There's an interesting and intuitive connection between error correction and variant calling - if you can do one well, it lets you do (parts of) the other well. In the previous blog post on some new features in khmer, we introduced our new "graphalign" functionality, that lets us align short sequences to De Bruijn graphs, and we discussed how we use it for error correction. Now, let's try it out for some simple variant calling!

Graphalign can potentially be used for variant calling in a few different ways - by mapping reads to the reference graph and then using a pileup approach, or by error correcting reads against the graph with a tunable threshold for errors and then looking to see where all the reads disagree - but I've become enamored of an approach based on the concept of reference-guided assembly.

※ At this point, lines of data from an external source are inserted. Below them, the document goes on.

/-- Beat `b` through lane pass `p` on lane `r` (R148, R237). `outside` says that its element is of no segment context. -/
def laneBeat (v : LaneEnv) (r b p : Nat) (outside : Bool) (l : Lane) : LaneW :=
  let x := LaneW.start l
  laneOn v r b p (if p = 0 then
      let a := enter v r b x
      (a.1.map fun l => { l with elems := l.elems ++ [{ a.2 with outside := outside }] })
    else x)

/-- A lane with what another lane holds of its context: the registers, the tag, the leaf's flags and the sums of the SUM stages
(R19, R192). What is of no context, such as a tally, a segment's run or a top-k buffer, stays. -/
def Lane.withCtx (l : Lane) (c : Chain) (k : Lane) : Lane :=
  let own := fun (y : SumSt) => stOp (c.stage y.stage) == opSUM
  { l with
    ctx := k.ctx
    frozen := k.frozen
    tag := k.tag
    leafNan := k.leafNan
    leafInf := k.leafInf
    sums := k.sums.filter own ++ l.sums.filter fun y => !own y }

/-- Is the element the one of beat `b` that waits at stage `idx` for its partner (R162)? -/
def Elem.waitsAt (el : Elem) (idx b : Nat) : Bool := el.stage == idx && el.beat == b

/-- One element of the pair that PAIRROT stage `idx` takes, the first or the second, goes on through the lane passes `ps` of
beat `b`: so that a pair that a segment boundary parts acts on the statistics of both segments (R162, R192). -/
def pairOn (v : LaneEnv) (r idx w b : Nat) (ps : List Nat) (second : Bool) (ea eb : Option Elem) (x : LaneW) : LaneW :=
  match ea, eb with
  | some ea, some eb =>
    let res := stagePairRot v r idx w x ea eb
    let mine := if second then res.2.2 else res.2.1
    let x := { res.1 with traps := res.1.traps.filter fun q => q.1 == v.index mine }
    ps.foldl (fun x p => laneOn v r b p x) (x.map fun l => { l with elems := l.elems ++ [{ mine with stage := idx + 1 }] })
  | _, _ => x

/-- The SUM stages with an open group close it at the beat of index `e`, each at its own element's: at the end of a chunk or of a
segment, where the statistics that the contexts hold change over (R103, R127, R192). A tally is of no context and keeps its
group. -/
def closeRow (v : LaneEnv) (e : Nat) (stages : List (Nat × Nat)) (x : LaneW) : LaneW :=
  stages.foldl (fun x s => if stOp s.2 = opSUM then closeGroup v s.1 s.2 (v.indexAt s.1 e) x else x) x

/-- The SUM and TALLY stages with an open group close it at the beat of index `e`, the end of a tile (R103). -/
def closeAll (v : LaneEnv) (e : Nat) (stages : List (Nat × Nat)) (x : LaneW) : LaneW :=
  stages.foldl (fun x s =>
    if stOp s.2 = opSUM ∨ stOp s.2 = opTALLY then closeGroup v s.1 s.2 (v.indexAt s.1 e) x else x) x

/-- The runs of those stages that are SUM in EXACT mode leave for Mortar (R107). -/
def sendRuns (stages : List (Nat × Nat)) (x : LaneW) : LaneW :=
  stages.foldl (fun x p => if stOp p.2 = opSUM ∧ bit p.2 28 = true then sendRun x p.1 else x) x

end Sys2Proof.Machine
end

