-- ==== Sys2Proof/Machine/Image.lean ====
section
/-! DEFINITION. The configuration image as the NVM device holds it (R279 to R284, R92 to R96): CRC-32, SHA-256 of
FIPS 180-4, checks 1 to 4 of R289, and what the wing loaders take from a copy. An image is read through a function from
byte offsets to bytes, so that the same checks serve a copy in NVM and a source in memory (R300). -/

namespace Sys2Proof.Machine

/-- `n` bytes from offset `a` of a source, little-endian (R10). -/
def rdNat (rd : Nat → Byte) (a : Nat) : Nat → Nat
  | 0 => 0
  | n + 1 => (rd a).toNat + 256 * rdNat rd (a + 1) n

/-- Bytes [a, b) of a source. -/
def rdBytes (rd : Nat → Byte) (a b : Nat) : List Byte := (List.range (b - a)).map fun i => rd (a + i)

/-! ### CRC-32 (R92) -/

/-- One bit of the reflected CRC register, `n` times. -/
def crcBits : Nat → Nat → Nat
  | 0, c => c
  | n + 1, c => crcBits n (if c % 2 = 1 then (c / 2) ^^^ 0xEDB88320 else c / 2)

/-- CRC-32 of IEEE 802.3 over bytes: polynomial 0x04C1_1DB7, reflected (R92). -/
def crc32 (bs : List Byte) : Nat :=
  bs.foldl (fun c b => crcBits 8 (c ^^^ b.toNat)) 0xFFFFFFFF ^^^ 0xFFFFFFFF

/-! ### SHA-256 (R281) -/

/-- The round constants of FIPS 180-4, 4.2.2. -/
def shaK : List W32 :=
  [0x428a2f98, 0x71374491, 0xb5c0fbcf, 0xe9b5dba5, 0x3956c25b, 0x59f111f1, 0x923f82a4, 0xab1c5ed5]
  ++ [0xd807aa98, 0x12835b01, 0x243185be, 0x550c7dc3, 0x72be5d74, 0x80deb1fe, 0x9bdc06a7, 0xc19bf174]
  ++ [0xe49b69c1, 0xefbe4786, 0x0fc19dc6, 0x240ca1cc, 0x2de92c6f, 0x4a7484aa, 0x5cb0a9dc, 0x76f988da]
  ++ [0x983e5152, 0xa831c66d, 0xb00327c8, 0xbf597fc7, 0xc6e00bf3, 0xd5a79147, 0x06ca6351, 0x14292967]
  ++ [0x27b70a85, 0x2e1b2138, 0x4d2c6dfc, 0x53380d13, 0x650a7354, 0x766a0abb, 0x81c2c92e, 0x92722c85]
  ++ [0xa2bfe8a1, 0xa81a664b, 0xc24b8b70, 0xc76c51a3, 0xd192e819, 0xd6990624, 0xf40e3585, 0x106aa070]
  ++ [0x19a4c116, 0x1e376c08, 0x2748774c, 0x34b0bcb5, 0x391c0cb3, 0x4ed8aa4a, 0x5b9cca4f, 0x682e6ff3]
  ++ [0x748f82ee, 0x78a5636f, 0x84c87814, 0x8cc70208, 0x90befffa, 0xa4506ceb, 0xbef9a3f7, 0xc67178f2]

/-- The eight working variables, or the eight words of the hash value. -/
structure ShaReg where
  a : W32
  b : W32
  c : W32
  d : W32
  e : W32
  f : W32
  g : W32
  h : W32

/-- The initial hash value (FIPS 180-4, 5.3.3). -/
def shaInit : ShaReg :=
  ⟨0x6a09e667, 0xbb67ae85, 0x3c6ef372, 0xa54ff53a, 0x510e527f, 0x9b05688c, 0x1f83d9ab, 0x5be0cd19⟩

/-- The message schedule, newest word first, extended by `n` words. -/
def shaExpand : Nat → List W32 → List W32
  | 0, w => w
  | n + 1, w =>
    let p := w.getD 1 0
    let q := w.getD 14 0
    let s1 := p.rotateRight 17 ^^^ p.rotateRight 19 ^^^ p >>> 10
    let s0 := q.rotateRight 7 ^^^ q.rotateRight 18 ^^^ q >>> 3
    shaExpand n ((s1 + w.getD 6 0 + s0 + w.getD 15 0) :: w)

/-- One round. -/
def shaRound (x : ShaReg) (k w : W32) : ShaReg :=
  let s1 := x.e.rotateRight 6 ^^^ x.e.rotateRight 11 ^^^ x.e.rotateRight 25
  let ch := (x.e &&& x.f) ^^^ (~~~x.e &&& x.g)
  let t1 := x.h + s1 + ch + k + w
  let s0 := x.a.rotateRight 2 ^^^ x.a.rotateRight 13 ^^^ x.a.rotateRight 22
  let maj := (x.a &&& x.b) ^^^ (x.a &&& x.c) ^^^ (x.b &&& x.c)
  ⟨t1 + (s0 + maj), x.a, x.b, x.c, x.d + t1, x.e, x.f, x.g⟩

/-- One block of sixteen words. -/
def shaBlock (x : ShaReg) (ws : List W32) : ShaReg :=
  let y := ((shaK.zip (shaExpand 48 ws.reverse).reverse).foldl (fun r p => shaRound r p.1 p.2) x : ShaReg)
  ⟨x.a + y.a, x.b + y.b, x.c + y.c, x.d + y.d, x.e + y.e, x.f + y.f, x.g + y.g, x.h + y.h⟩

/-- A big-endian word of the padded message. -/
def beWord (bs : List Byte) : W32 := bs.foldl (fun (w : W32) b => (w <<< 8) ||| b.zeroExtend 32) 0

/-- Big-endian words of a byte string whose length is a multiple of four, `n` of them. -/
def beWords : Nat → List Byte → List W32
  | 0, _ => []
  | n + 1, bs => beWord (bs.take 4) :: beWords n (bs.drop 4)

/-- The blocks, `n` of them, one after another. -/
def shaBlocks : Nat → ShaReg → List Byte → ShaReg
  | 0, x, _ => x
  | n + 1, x, bs => shaBlocks n (shaBlock x (beWords 16 (bs.take 64))) (bs.drop 64)

/-- The padded message (FIPS 180-4, 5.1.1). -/
def shaPad (bs : List Byte) : List Byte :=
  let l := bs.length
  bs ++ ([0x80] : List Byte) ++ List.replicate ((119 - l % 64) % 64) (0 : Byte)
    ++ (List.range 8).map fun i => (BitVec.ofNat 8 ((8 * l) >>> (8 * (7 - i))) : Byte)

/-- The digest; byte 0, the first byte, is the least significant byte of the result (R281, R298). -/
def sha256 (bs : List Byte) : BitVec 256 :=
  let p := shaPad bs
  let x := shaBlocks (p.length / 64) shaInit p
  let be := [x.a, x.b, x.c, x.d, x.e, x.f, x.g, x.h].foldl (fun (n : Nat) w => n * 2 ^ 32 + w.toNat) 0
  BitVec.ofNat 256 (((List.range 32).map fun i => be / 256 ^ (31 - i) % 256 * 256 ^ i).sum)

/-! ### The header (R280) -/

/-- Fields of an image header. -/
def imgGeneration (rd : Nat → Byte) : W32 := BitVec.ofNat 32 (rdNat rd 0x0C 4)
def imgLen (rd : Nat → Byte) : Nat := rdNat rd 0x10 4
def imgSigLen (rd : Nat → Byte) : Nat := rdNat rd 0x14 4
def imgSections (rd : Nat → Byte) : Nat := rdNat rd 0x18 2
def imgHash (rd : Nat → Byte) : BitVec 256 := BitVec.ofNat 256 (rdNat rd 0x20 32)

/-- Check 1 of R289. -/
def imgCheck1 (rd : Nat → Byte) : Bool :=
  let len := imgLen rd
  rdNat rd 0 4 == 0x53494441 && rdNat rd 4 2 == 3 && rdNat rd 6 2 == 0x4260 && rdNat rd 8 1 == 2
    && rdNat rd 9 3 == 0 && len % 256 == 0 && decide (0x200 ≤ len) && decide (len ≤ 0x700000)
    && imgSigLen rd % 16 == 0 && decide (imgSigLen rd ≤ 0x10000) && decide (1 ≤ imgSections rd)
    && decide (imgSections rd ≤ 32) && rdNat rd 0x1A 6 == 0 && rdNat rd 0x40 60 == 0
    && crc32 (rdBytes rd 0 0x7C) == rdNat rd 0x7C 4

The essential idea is to build a graph that contains the information in the reads, and then "assemble" a path through the graph using a reference sequence as a guide. This has the advantage of looking at the reads only once (to build a DBG, which can be done in a single pass), and also potentially being amenable to a variety of heuristics. (Like almost all variant calling, it is limited by the quality of the reference, although we think there are probably some ways around that.)

## Basic graph-based variant calling

Implementing this took a little bit of extra effort beyond the basic read aligner, because we want to align past gaps in the graph. The way we implemented this was to break the reference up into a bunch of local alignments, each aligned independently, then stitched together.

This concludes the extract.